Have a question about this project? Sign up for a free GitHub account to open an issue and contact its maintainers and the community.

By clicking “Sign up for GitHub”, you agree to our terms of service and privacy statement. We’ll occasionally send you account related emails.

Already on GitHub? Sign in to your account

neptune.ai logger produces lots of errors when logging "training/epoch" #19679

Open
simon-ging opened this issue Mar 20, 2024 · 1 comment
Open
Labels
bug Something isn't working help wanted Open to be worked on logger: neptune

Comments

@simon-ging
Copy link

Bug description

Neptune logger gives a lot of errors like "[neptune] [error ] Error occurred during asynchronous operation processing: X-coordinates (step) must be strictly increasing for series attribute: training/epoch. Invalid point: 34.0"

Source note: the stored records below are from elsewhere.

-- ==== Sys2Proof/Machine/Sched.lean ====
section
/-!
DEFINITION. The hierarchical scheduler and the Lathe (R287–R323): rows, active sets and virtual time, shapers, notices,
the choice of a class's head frame and the charges of a grant.
-/
namespace Sys2Proof.Machine

/-- Row keys of the scheduler of a cluster. -/
def nodeKey (r : Nat) : Nat := 65536 + r
def portKey (l : Nat) : Nat := 131072 + l
def clsKey (k : Nat) : Nat := 196608 + k

namespace State

/-- LEAF_CTRL, NODE_CTRL and PORT_SCHED_CTRL. -/
def leafCtrl (s : State) (c r : Nat) : Word := s.rowGet (winIdx c 0) 2 r
def nodeCtrl (s : State) (c r : Nat) : Word := s.rowGet (winIdx c 1) 2 r
def portCtrl (s : State) (c l : Nat) : Word := s.rowGet (winIdx c 2) 2 l

/-- The row of a key is VALID; port nodes and classes always are. -/
def schValid (s : State) (c k : Nat) : Bool :=
  if k < 65536 then (s.leafCtrl c k).bit 0 else if k < 131072 then (s.nodeCtrl c (k - 65536)).bit 0 else true

/-- The parent of a leaf or node, as a key (R291, R292). -/
def schParent (s : State) (c k : Nat) : Nat :=
  if k < 65536 then
    let w := s.leafCtrl c k
    if w.bit 4 then clsKey (w.bits 32 9) else nodeKey (w.bits 32 16)
  else if k < 131072 then clsKey ((s.nodeCtrl c (k - 65536)).bits 32 9)
  else portKey ((k - 196608) / 8)

/-- The weight of a leaf, node or ETS class. -/
def schWeight (s : State) (c k : Nat) : Nat :=
  if k < 65536 then (s.leafCtrl c k).bits 16 16
  else if k < 131072 then (s.nodeCtrl c (k - 65536)).bits 16 16
  else (s.rowGet (winIdx c 2) 3 ((k - 196608) / 8)).bits (8 * ((k - 196608) % 8)) 8

/-- The shaper values a row image holds: table `t`, words of slots 2–6. -/
def shapOf (t : Nat) (ctrl cir cbs pir pbs : Word) : ShapSet :=
  if t = 2 then { cirEn := ctrl.bit 8, cir := rateOf pir, cbs := pbs.toNat }
  else { cirEn := ctrl.bit 2, pirEn := ctrl.bit 3, cir := rateOf cir, cbs := cbs.toNat, pir := rateOf pir, pbs := pbs.toNat }

/-- The key of row `r` of table `t`. -/
def schKey (t r : Nat) : Nat := if t = 0 then r else if t = 1 then nodeKey r else portKey r

/-! ### Active sets (R305) -/

/-- Tag `a` precedes `b` modulo 2^48 (R304). -/
def tagBefore (a b : Nat) : Bool := 2 ^ 47 ≤ (a + (2 ^ 48 - b % 2 ^ 48)) % 2 ^ 48

/-- The leaves and nodes in the active set of a parent, rising. -/
def activeChildren (s : State) (c parent : Nat) : List Nat :=
  ((s.clTx c).sched.filter fun e => e.1 < 131072 && e.2.joined && s.schParent c e.1 == parent).map (·.1)

/-- A child is eligible: an active leaf without GRANT_OUT, or an active node with an eligible leaf (R301). -/
def eligible (s : State) (c k : Nat) : Bool :=
  let r := s.sch c k
  if k < 65536 then r.joined && !r.grantOut && r.grp != 2
  else r.joined && r.grp != 2 && (s.activeChildren c k).any fun l => !(s.sch c l).grantOut

/-- A class is paused (R154): its port's PAUSE timer runs, or the timer of a priority mapped to it. -/
def classPaused (s : State) (p n : Nat) : Bool :=
  let runs := fun k => match SMap.get none (s.port p).timers k with | some e => s.before e | none => false
  runs 8 || (List.range 8).any fun i => (s.reg (0x1C00 + p) 2).bits (3 * i) 3 == n && runs i

/-- PAUSE_STATE (R150): bit n while class n is paused. -/
def pauseBits (s : State) (p : Nat) : Nat := (List.range 8).foldl (fun n i => n + b2n (s.classPaused p i) * 2 ^ i) 0

/-- A DIRECT frame of the class waits in the inject buffer. -/
def directWaits (s : State) (p n : Nat) : Bool := (s.portTxOf p).inject.any fun f => f.tc == n

/-- A class has a candidate (R300). -/
def classCandidate (s : State) (c l n : Nat) : Bool :=
  !s.classPaused (64 * c + l) n && (s.directWaits (64 * c + l) n || !(s.activeChildren c (clsKey (8 * l + n))).isEmpty)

Those are actually false positives, the "training/epoch" curve in the neptune UI looks fine.

similar to #2946

What version are you seeing the problem on?

v2.2

How to reproduce the bug

setup NEPTUNE_API_TOKEN and NEPTUNE_PROJECT first for a proper connection to neptune.ai


import os

import lightning as lit
import torch
from lightning.pytorch.loggers import NeptuneLogger
from torch.utils.data import Dataset, DataLoader


class DummyDataset(Dataset):
    def __init__(self):
        pass

    def __len__(self):
        return 100

    def __getitem__(self, item):
        return {"image": torch.rand(3, 16, 16), "label": torch.randint(0, 100, (1,))}


class DummyModel(lit.LightningModule):
    def __init__(self):
        super().__init__()
        self.model = torch.nn.Linear(3 * 16 * 16, 100)
        self.epoch_identifier = "dummy"

    def forward(self, x):
        return self.model(x)

    def training_step(self, batch, batch_idx):
        x, y = batch["image"], batch["label"]
        x = x.view(x.size(0), -1)
        y = y.view(-1)
        logits = self.model(x)
        loss = torch.nn.functional.cross_entropy(logits, y)
        self.log("train_loss", loss, on_step=True, on_epoch=True, prog_bar=True, logger=True)
        return loss

    def configure_optimizers(self):
        optimizer = torch.optim.Adam(self.parameters(), lr=1e-3)
        return optimizer

    def validation_step(self, batch, batch_idx):
        x, y = batch["image"], batch["label"]
        x = x.view(x.size(0), -1)
        y = y.view(-1)
        logits = self.model(x)
        loss = torch.nn.functional.cross_entropy(logits, y)
        self.log("val_loss", loss, on_step=True, on_epoch=True, prog_bar=True, logger=True)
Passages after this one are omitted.